6. How much do the tests cost?
The tests are $80/test. If you request two different tests on one sample (for example, a Babesia test and an Ehrlichia test for one blood sample), the second test is $70. We also provide the FIP mRNA Multi-test for $150 or $230, in which we process two or three different samples (usually fluid, biopsy, and blood).
7. How do you bill us?
You can write a check to us when you ship the sample. Otherwise we will send a monthly bill. Checks should be payable to: Department of Pathobiology or Molecular Diagnostics. We cannot accept a credit card as payment. There is no need to open an account with us before sending a sample.

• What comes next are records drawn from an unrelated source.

-- ==== Sys2Proof/Machine/Repf.lean ====
section
/-! DEFINITION. REPF (R125, R126): capture and checks of the frame, the stagger, the sequencer. -/

namespace Sys2Proof.Machine

/-- A W-group instruction with its handle fields moved on by d and its weight pointer by e, modulo 8 (R125). -/
def stagger (i : Instr) (d e : BitVec 3) : Instr :=
  match i with
  | .mload n acc h => .mload n acc (h + d)
  | .mout n h acc rs2 => .mout n (h + d) acc rs2
  | .wpset w rs1 => .wpset (w + e) rs1
  | .wpget rd w => .wpget rd (w + e)
  | .mma f z s a acc h w fs => .mma f z s a acc (h + d) (w + e) fs
  | .mmaN f z s a acc h w fs => .mmaN f z s a acc (h + d) (w + e) fs
  | .vadd n t hd ha hb => .vadd n t (hd + d) (ha + d) (hb + d)
  | .vsub n t hd ha hb => .vsub n t (hd + d) (ha + d) (hb + d)
  | .vmul n t hd ha hb => .vmul n t (hd + d) (ha + d) (hb + d)
  | .vfma n t hd ha hb => .vfma n t (hd + d) (ha + d) (hb + d)
  | .vmac n t ha hb => .vmac n t (ha + d) (hb + d)
  | .vmin n t hd ha hb => .vmin n t (hd + d) (ha + d) (hb + d)
  | .vmax n t hd ha hb => .vmax n t (hd + d) (ha + d) (hb + d)
  | .vabs n t hd ha => .vabs n t (hd + d) (ha + d)
  | .vneg n t hd ha => .vneg n t (hd + d) (ha + d)
  | .vcmp c n t hd ha hb => .vcmp c n t (hd + d) (ha + d) (hb + d)
  | .vsel n t hd ha hb => .vsel n t (hd + d) (ha + d) (hb + d)
  | .vand n hd ha hb => .vand n (hd + d) (ha + d) (hb + d)
  | .vor n hd ha hb => .vor n (hd + d) (ha + d) (hb + d)
  | .vxor n hd ha hb => .vxor n (hd + d) (ha + d) (hb + d)
  | .vshl n hd ha hb => .vshl n (hd + d) (ha + d) (hb + d)
  | .vshr n hd ha hb => .vshr n (hd + d) (ha + d) (hb + d)
  | .vrcp n t hd ha => .vrcp n t (hd + d) (ha + d)
  | .vrsq n t hd ha => .vrsq n t (hd + d) (ha + d)
  | .vexp2 n t hd ha => .vexp2 n t (hd + d) (ha + d)
  | .vlog2 n t hd ha => .vlog2 n t (hd + d) (ha + d)
  | .vtanh n t hd ha => .vtanh n t (hd + d) (ha + d)
  | .vsig n t hd ha => .vsig n t (hd + d) (ha + d)
  | .vexp2X n hd ha => .vexp2X n (hd + d) (ha + d)
  | .vlog2X n hd ha => .vlog2X n (hd + d) (ha + d)
  | .vcvt n sr sat g t hd ha => .vcvt n sr sat g t (hd + d) (ha + d)
  | .vsplit3 n hd ha => .vsplit3 n (hd + d) (ha + d)
  | .vqnt n sr sat g t hd ha => .vqnt n sr sat g t (hd + d) (ha + d)
  | .vreds n t hd ha => .vreds n t (hd + d) (ha + d)
  | .vredm n t hd ha => .vredm n t (hd + d) (ha + d)
  | .vgath n t hd ha hb => .vgath n t (hd + d) (ha + d) (hb + d)
  | .vscat n t hd ha hb => .vscat n t (hd + d) (ha + d) (hb + d)
  | .vperm n t hd ha hb => .vperm n t (hd + d) (ha + d) (hb + d)
  | .vaccget n hd => .vaccget n (hd + d)
  | .vaccset n ha => .vaccset n (ha + d)
  | i => i

/-- Engine of a W-group instruction. -/
def wGroup (i : Instr) : Option Nat :=
  match engineOf i with
  | some 0 => some 0
  | some 1 => some 1
  | _ => none

/-- The acceptance of a W-group instruction of the current slot. -/
def State.acceptW (s : State) (i : Instr) : Accept :=
  if wGroup i == some 0 then s.acceptMatrix i else s.acceptVector i

/-- The checks of Table 02.12 on a frame word, with the W-group check of R125 last: what the REPF does instead. The acceptance
checks of R165 and R174 are no part of it: they are frame faults (R170, R192). A reserved code among the words leaves the pc at the REPF
(DESIGN CHOICE, log entry 100). -/
def State.frameCheck (s : State) (w : InsnWord) : Option State :=
  match decode w with
  | .error .reservedCode => some (if s.me.mode == .u then s.reservedCode w else s.illegal w)
  | .error _ => some (s.illegal w)
  | .ok i =>
    match i, s.me.mode with
    | .ctxsav _, _ => some (s.illegal w)
    | .ctxrst _, _ => some (s.illegal w)
    | _, _ =>
      match s.engineFate i with
      | .migrate => some (s.migrateTrap w)
      | .illegal => some (s.illegal w)
      | .unbound e => some (s.trap 29 (BitVec.ofNat 64 e))
      | .present =>
        match s.handleFault i with
        | some t => some (s.trap 25 t)
        | none => if (wGroup i).isNone then some (s.illegal w) else none

/-- Frame words are captured as they arrive: n words still to read. A word that has not arrived parks the slot; it goes on
from there. -/
def State.captureFrame (s : State) (words : List InsnWord) : Nat → Except State (List InsnWord)
  | 0 => .ok words
  | n + 1 =>
    let a := s.me.pc + BitVec.ofNat 64 (4 + 4 * words.length)
    match s.fetchAt s.cur a with
    | .miss => .error ((s.updMe (fun sl => { sl with hold := some (.capture words) })).parkFetch a)
    | .fault c => .error (s.trap c a)
    | .word w =>
      match s.frameCheck w with
      | some t => .error t
      | none => s.captureFrame (words ++ [w]) n

/-- Accepted frame instructions of a slot that have not completed. -/
def State.frameBusy (s : State) (key : Nat) : Bool :=
  let v := s.vc (key / 16)
  (v.accepted 0 ++ v.accepted 1).any (fun q => q.slot == key % 16 && q.pos.isSome)

/-- Words of a frame: the field is one less (Table 02.5). -/
def frameLen (len : BitVec 4) : Nat := len.toNat + 1

/-- REPF at its turn. During the frame the turn only looks whether it has ended: the sequencer presents
(REPF_FRAME_PRESENT). -/
def execRepf (rs1 : XReg) (len : BitVec 4) (_hs _ws : BitVec 3) (s : State) : Out :=
  let p := s.x rs1
  let cnt := bits p 31 0
  let ix := bits p 35 32
  let ph := bits p 38 36
  let start := fun (words : List InsnWord) =>
    match s.captureFrame words (frameLen len - words.length) with
    | .error t => t
    | .ok ws =>
      if cnt == 0 then s.retireTo (s.me.pc + BitVec.ofNat 64 (4 + 4 * frameLen len))
      else s.updMe (fun sl => { sl with hold := some (.frame ws cnt ix ph none) })
  .next (match s.me.hold with
    | some (.frame _ n _ _ stop) =>
      if s.frameBusy s.cur then s
      else (match stop with
        | some (c, t) => s.trap c t
        | none => if n == 0 then s.retireTo (s.me.pc + BitVec.ofNat 64 (4 + 4 * frameLen len)) else s)
    | some (.capture words) => start words
    | _ => if frameLen len ≤ ix then s.illegalI (.repf rs1 len _hs _ws) else start [])

/-- The position after (cnt, ix, ph) in a frame of len words. -/
def nextPos (len cnt ix ph : Nat) : Nat × Nat × Nat :=
  if ix + 1 < len then (cnt, ix + 1, ph) else (cnt - 1, 0, (ph + 1) % 8)

/-- The last entry of an engine's queue gets its frame position. -/
def VCore.markFrame (v : VCore) (e n : Nat) (pos : Nat × Nat × Nat) : VCore :=
  let q := v.queueOf e
  if q.length == n then v
  else { v with queue := FMap.set v.queue e (q.take n ++ (q.drop n).map (fun x => { x with pos := some pos })) }

/-- The sequencer may present: nothing has stopped the frame, no interrupt or fault is to be taken, no hold waits. -/
def State.canPresent (s : State) (key : Nat) : Bool :=
  let sl := s.slot key
  sl.st == .issuing && s.clocked key && !sl.asyncReady && !sl.irqReady &&
    !((s.vc (key / 16)).holds.any (fun h => !h.qsce && !(h.kind == .preempt && key % 16 == h.slot))) &&
    (match sl.hold with
     | some (.frame _ cnt _ _ none) => cnt != 0
     | _ => false)

/-- REPF_FRAME_PRESENT of slot ev.key: the next frame instruction is presented. -/
def execRepfFramePresent (s : State) : Out :=
  let s0 := s
  let s := { s with cur := s.ev.key }
  .next (if !s.canPresent s.cur then s0
    else match decode s.me.insn, s.me.hold with
      | .ok (.repf rs1 len hs ws), some (.frame words cnt ix ph none) =>
        (match decode (words.getD ix 0) with
         | .error _ => s0
         | .ok f =>
           let i := stagger f (BitVec.ofNat 3 (ph * hs.toNat)) (BitVec.ofNat 3 (ph * ws.toNat))
           let e := (wGroup i).getD 0
           let n := (s.myVc.queueOf e).length
           match s.acceptW i with
           | .fault c t =>
             { s.updMe (fun sl => { sl with hold := some (.frame words cnt ix ph (some (c, t))) }) with cur := s0.cur }
           | .full => s0
           | .wait _ _ => s0
           | .ok t =>
             let t := t.updMyVc (fun v => v.markFrame e n (cnt, ix, ph))
             let p := nextPos (frameLen len) cnt ix ph
             let t := t.updMe (fun sl => ({ sl with hold := some (.frame words p.1 p.2.1 p.2.2 none) }).writeX rs1
               (progressWord cnt ix ph))
             { t.frameProgress t.vk t.ix with cur := s0.cur })
      | _, _ => s0)

end Sys2Proof.Machine
end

8. What is the turnaround time?
The turnaround time is usually one day. For any sample we receive, we will fax or email the report by the end of the next business day.
Call us at (334)844-2648
9. What is the Sample Submission Kit? How much is it and how do we get it?
Please check our webpage Sample Submission Kit. We provide the kit with 10 individually labeled tubes with buffer in them to help stabilize the nucleic acids. Enclosed are also 5 HistoBrush swabs for collection of swabs. All specimens must be immersed, and liquid specimens mixed with the buffer. The Sample Submission Kits have a shelf life of at least 1 year.
There are three ways to order the Sample Submission Kit:
- Call us at (334)844-2648
- Fill in our MD Submission Form and fax to (334)844-2652. Please note attention to Molecular Diagnostics Lab
- Email us at firstname.lastname@example.org.
Please specify how many Submission Kits you would like to order, your physical address, recipient name and contact information.
10. What tests do you provide now?
Currently we provide tests for:
- Bartonella henselae
- Canine / feline Anaplasmosis (Anaplasma phagocytophilum / platys)
- Canine Babesiosis (Babesia gibsoni / canis)
- Canine Distemper Virus
- Canine Ehrlichia spp. (E. canis, E. chaffeensis, E. ewingii)
- Canine Hepatozoonosis (Hepatozoon americanum / canis)
- Chlamydia spp.
- Escherichia coli O157:H7
- Feline Infectious Peritonitis mRNA
- Feline / canine hemotrophic Mycoplasmosis (Mycoplasma haemocanis / haemofelis)
- Heartworm (Dirofilaria immitis / repens)
- Leptospira spp. (pathogenic)
- Listeria monocytogenes
- Lyme Borrelia spp.
- Pan Influenza A Virus
- Pseudomonas aeruginosa
- Salmonella spp.
11. How sensitive are the tests?
We can detect single copies of the pathogen DNA or RNA, which translates to approximately 10 copies in each milliliter of the original sample.